Was there anyone Beverly wanted, needed, to say hello to? Not her grandfather, certainly. Beverly didn’t hate her grandfather, but she was certainly angry with him most of the time, resentful of his resentment. He resented her, of course, because she’d survived her mother, because when the police finally burst through the door, little Beverly was sitting in her high chair, apparently gurgling happily. Perhaps her grandfather resented that, the happy gurgling, but Beverly suspected the old man had made up that piece of the story, justification for his resentment.
If not her grandfather, then who? It suddenly struck Beverly as funny, humorous, that there was no one else in the world with whom she had any connection. She had not been distant, she had not been aloof—in fact, she’d been the furthest thing from aloof—and yet, there was no one.
Still, it seemed fitting to say something, to make some sort of announcement. “I’ll send a big hello to anyone out there,” said Beverly, “who has lost someone. Maybe that’s most everybody, I don’t know. It’s a lot
of people. And I just wanted to point out that maybe they’re not really lost, I mean gone. Because when you think about it …” Beverly lifted a hand in the air, began to turn it around in a slow circle—cyclonic action. “Sometimes everything—people and time and everything—gets sucked up by a storm. A hurricane or a tornado. And it might seem like you’ve lost something, but you haven’t, when you think about it, not if you get sucked up by the same storm, you see what I mean, maybe you can’t get at it, but it’s not lost, you’re part of the same, it’s there and you’re here and everything goes round and round so that … Oh fuck, where is Mr. Caldwell?”
The mechanics of fly casting are simple; many people, even non-anglers, are familiar with the concept that the rod is stopped, forward and back, on the face of a huge imaginary clock—one o’clock, eleven o’clock. This is how Caldwell had learned, but he didn’t conceive of casting that way any more, because it involved time. He preferred a conceptualization that had been suggested by a particularly grizzled guide in New Zealand: “You’re standing in the middle of an empty room with a paintbrush. Now, flick paint on the wall in front of you. Now on the wall behind.” This appealed to him for the sense of destructive mischievousness it lent to casting. But Caldwell’s favourite little mantra, the one he employed now, was “Hurl the hatchet” for the forward cast, and for the back, “Stab the sky.” Actually, he didn’t even bother with “Hurl the hatchet” most of the time, and he would mutter, over and over again, “Stab the sky. Stab the sky. Stab the sky.”

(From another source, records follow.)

-- ==== Sys2Proof/Laws/Ops.lean ====
section
/-! SUPPORT. What each shared operation can do, said once: the fields it leaves alone, and its effect on the others. -/

namespace Sys2Proof.Machine

open Sys2Proof

variable (s : State)

/-! ### The fields each operation leaves alone -/

@[simp] theorem State.raise_straps (n : Notice) : (s.raise n).straps = s.straps := by
  unfold State.raise; split <;> rfl
@[simp] theorem State.raise_clock (n : Notice) : (s.raise n).clock = s.clock := by
  unfold State.raise; split <;> rfl
@[simp] theorem State.raise_homes (n : Notice) : (s.raise n).homes = s.homes := by
  unfold State.raise; split <;> rfl
@[simp] theorem State.raise_enrol (n : Notice) : (s.raise n).enrol = s.enrol := by
  unfold State.raise; split <;> rfl
@[simp] theorem State.raise_bars (n : Notice) : (s.raise n).bars = s.bars := by
  unfold State.raise; split <;> rfl
@[simp] theorem State.raise_planner (n : Notice) : (s.raise n).planner = s.planner := by
  unfold State.raise; split <;> rfl
@[simp] theorem State.raise_framer (n : Notice) : (s.raise n).framer = s.framer := by
  unfold State.raise; split <;> rfl
@[simp] theorem State.raise_rx (n : Notice) : (s.raise n).rx = s.rx := by
  unfold State.raise; split <;> rfl
@[simp] theorem State.raise_light (n : Notice) : (s.raise n).light = s.light := by
  unfold State.raise; split <;> rfl
@[simp] theorem State.raise_rogue (n : Notice) : (s.raise n).rogue = s.rogue := by
  unfold State.raise; split <;> rfl
@[simp] theorem State.raise_ring (n : Notice) : (s.raise n).ring = s.ring := by
  unfold State.raise; split <;> rfl
@[simp] theorem State.raise_banks (n : Notice) : (s.raise n).banks = s.banks := by
  unfold State.raise; split <;> rfl
@[simp] theorem State.raise_toSwitch (n : Notice) : (s.raise n).toSwitch = s.toSwitch := by
  unfold State.raise; split <;> rfl
@[simp] theorem State.raise_setup (n : Notice) : (s.raise n).setup = s.setup := by
  unfold State.raise; split <;> rfl
@[simp] theorem State.raise_waited (n : Notice) : (s.raise n).waited = s.waited := by
  unfold State.raise; split <;> rfl
@[simp] theorem State.raise_restarts (n : Notice) : (s.raise n).restarts = s.restarts := by
  unfold State.raise; split <;> rfl
@[simp] theorem State.raise_pending (n : Notice) : (s.raise n).pending = s.pending := by
  unfold State.raise; split <;> rfl

@[simp] theorem State.sendPeer_straps (m : OutMsg) : (s.sendPeer m).straps = s.straps := by
  unfold State.sendPeer; split <;> rfl
@[simp] theorem State.sendPeer_clock (m : OutMsg) : (s.sendPeer m).clock = s.clock := by
  unfold State.sendPeer; split <;> rfl
@[simp] theorem State.sendPeer_homes (m : OutMsg) : (s.sendPeer m).homes = s.homes := by
  unfold State.sendPeer; split <;> rfl
@[simp] theorem State.sendPeer_enrol (m : OutMsg) : (s.sendPeer m).enrol = s.enrol := by
  unfold State.sendPeer; split <;> rfl
@[simp] theorem State.sendPeer_bars (m : OutMsg) : (s.sendPeer m).bars = s.bars := by
  unfold State.sendPeer; split <;> rfl
@[simp] theorem State.sendPeer_planner (m : OutMsg) : (s.sendPeer m).planner = s.planner := by
  unfold State.sendPeer; split <;> rfl
@[simp] theorem State.sendPeer_framer (m : OutMsg) : (s.sendPeer m).framer = s.framer := by
  unfold State.sendPeer; split <;> rfl
@[simp] theorem State.sendPeer_rx (m : OutMsg) : (s.sendPeer m).rx = s.rx := by
  unfold State.sendPeer; split <;> rfl
@[simp] theorem State.sendPeer_light (m : OutMsg) : (s.sendPeer m).light = s.light := by
  unfold State.sendPeer; split <;> rfl
@[simp] theorem State.sendPeer_rogue (m : OutMsg) : (s.sendPeer m).rogue = s.rogue := by
  unfold State.sendPeer; split <;> rfl
@[simp] theorem State.sendPeer_ring (m : OutMsg) : (s.sendPeer m).ring = s.ring := by
  unfold State.sendPeer; split <;> rfl
@[simp] theorem State.sendPeer_banks (m : OutMsg) : (s.sendPeer m).banks = s.banks := by
  unfold State.sendPeer; split <;> rfl
@[simp] theorem State.sendPeer_toSwitch (m : OutMsg) : (s.sendPeer m).toSwitch = s.toSwitch := by
  unfold State.sendPeer; split <;> rfl
@[simp] theorem State.sendPeer_setup (m : OutMsg) : (s.sendPeer m).setup = s.setup := by
  unfold State.sendPeer; split <;> rfl
@[simp] theorem State.sendPeer_waited (m : OutMsg) : (s.sendPeer m).waited = s.waited := by
  unfold State.sendPeer; split <;> rfl
@[simp] theorem State.sendPeer_restarts (m : OutMsg) : (s.sendPeer m).restarts = s.restarts := by
  unfold State.sendPeer; split <;> rfl
@[simp] theorem State.sendPeer_pending (m : OutMsg) : (s.sendPeer m).pending = s.pending := by
  unfold State.sendPeer; split <;> rfl

@[simp] theorem State.pushDirective_straps (d : Directive) : (s.pushDirective d).straps = s.straps := by
  cases d <;> rfl
@[simp] theorem State.pushDirective_clock (d : Directive) : (s.pushDirective d).clock = s.clock := by
  cases d <;> rfl
@[simp] theorem State.pushDirective_enrol (d : Directive) : (s.pushDirective d).enrol = s.enrol := by
  cases d <;> rfl
@[simp] theorem State.pushDirective_bars (d : Directive) : (s.pushDirective d).bars = s.bars := by
  cases d <;> rfl
@[simp] theorem State.pushDirective_planner (d : Directive) : (s.pushDirective d).planner = s.planner := by
  cases d <;> rfl
@[simp] theorem State.pushDirective_rx (d : Directive) : (s.pushDirective d).rx = s.rx := by
  cases d <;> rfl
@[simp] theorem State.pushDirective_light (d : Directive) : (s.pushDirective d).light = s.light := by
  cases d <;> rfl
@[simp] theorem State.pushDirective_rogue (d : Directive) : (s.pushDirective d).rogue = s.rogue := by
  cases d <;> rfl
@[simp] theorem State.pushDirective_ring (d : Directive) : (s.pushDirective d).ring = s.ring := by
  cases d <;> rfl
@[simp] theorem State.pushDirective_banks (d : Directive) : (s.pushDirective d).banks = s.banks := by
  cases d <;> rfl
@[simp] theorem State.pushDirective_toSwitch (d : Directive) : (s.pushDirective d).toSwitch = s.toSwitch := by
  cases d <;> rfl
@[simp] theorem State.pushDirective_bus (d : Directive) : (s.pushDirective d).bus = s.bus := by
  cases d <;> rfl
@[simp] theorem State.pushDirective_setup (d : Directive) : (s.pushDirective d).setup = s.setup := by
  cases d <;> rfl
@[simp] theorem State.pushDirective_waited (d : Directive) : (s.pushDirective d).waited = s.waited := by
  cases d <;> rfl
@[simp] theorem State.pushDirective_counters (d : Directive) : (s.pushDirective d).counters = s.counters := by
  cases d <;> rfl
@[simp] theorem State.pushDirective_restarts (d : Directive) : (s.pushDirective d).restarts = s.restarts := by
  cases d <;> rfl
@[simp] theorem State.pushDirective_pending (d : Directive) : (s.pushDirective d).pending = s.pending := by
  cases d <;> rfl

Of course, none of these are any use at all when hurricane-force winds are involved. That didn’t stop Caldwell. Lightning still sparked. The bolts were more infrequent but also more substantial, and Caldwell had hopes of hooking into one. So he stood on the rocks overlooking the ocean, staring into the face of Claire. He had found a flat surface, lower than much of the rise, only twelve, thirteen feet above sea level. The ocean exploded all around him, and once or twice spilled over and formed tentacles, wrapping around his ankles, trying to pull him away. Caldwell held fast, and, strangely, it wasn’t that difficult. The undertow, that phenomenon so feared by Beverly, had been tamed by the storm. Nature operates by balance and equiponderance. So when waves come ashore, the water molecules floundering on land must be replaced out in the deep; this is why the undertow comes into being. Hurricane Claire was driving all of the water toward Dampier Cay. She was supplying any deficit, so Caldwell found it relatively easy to keep his footing, even on the slick rock.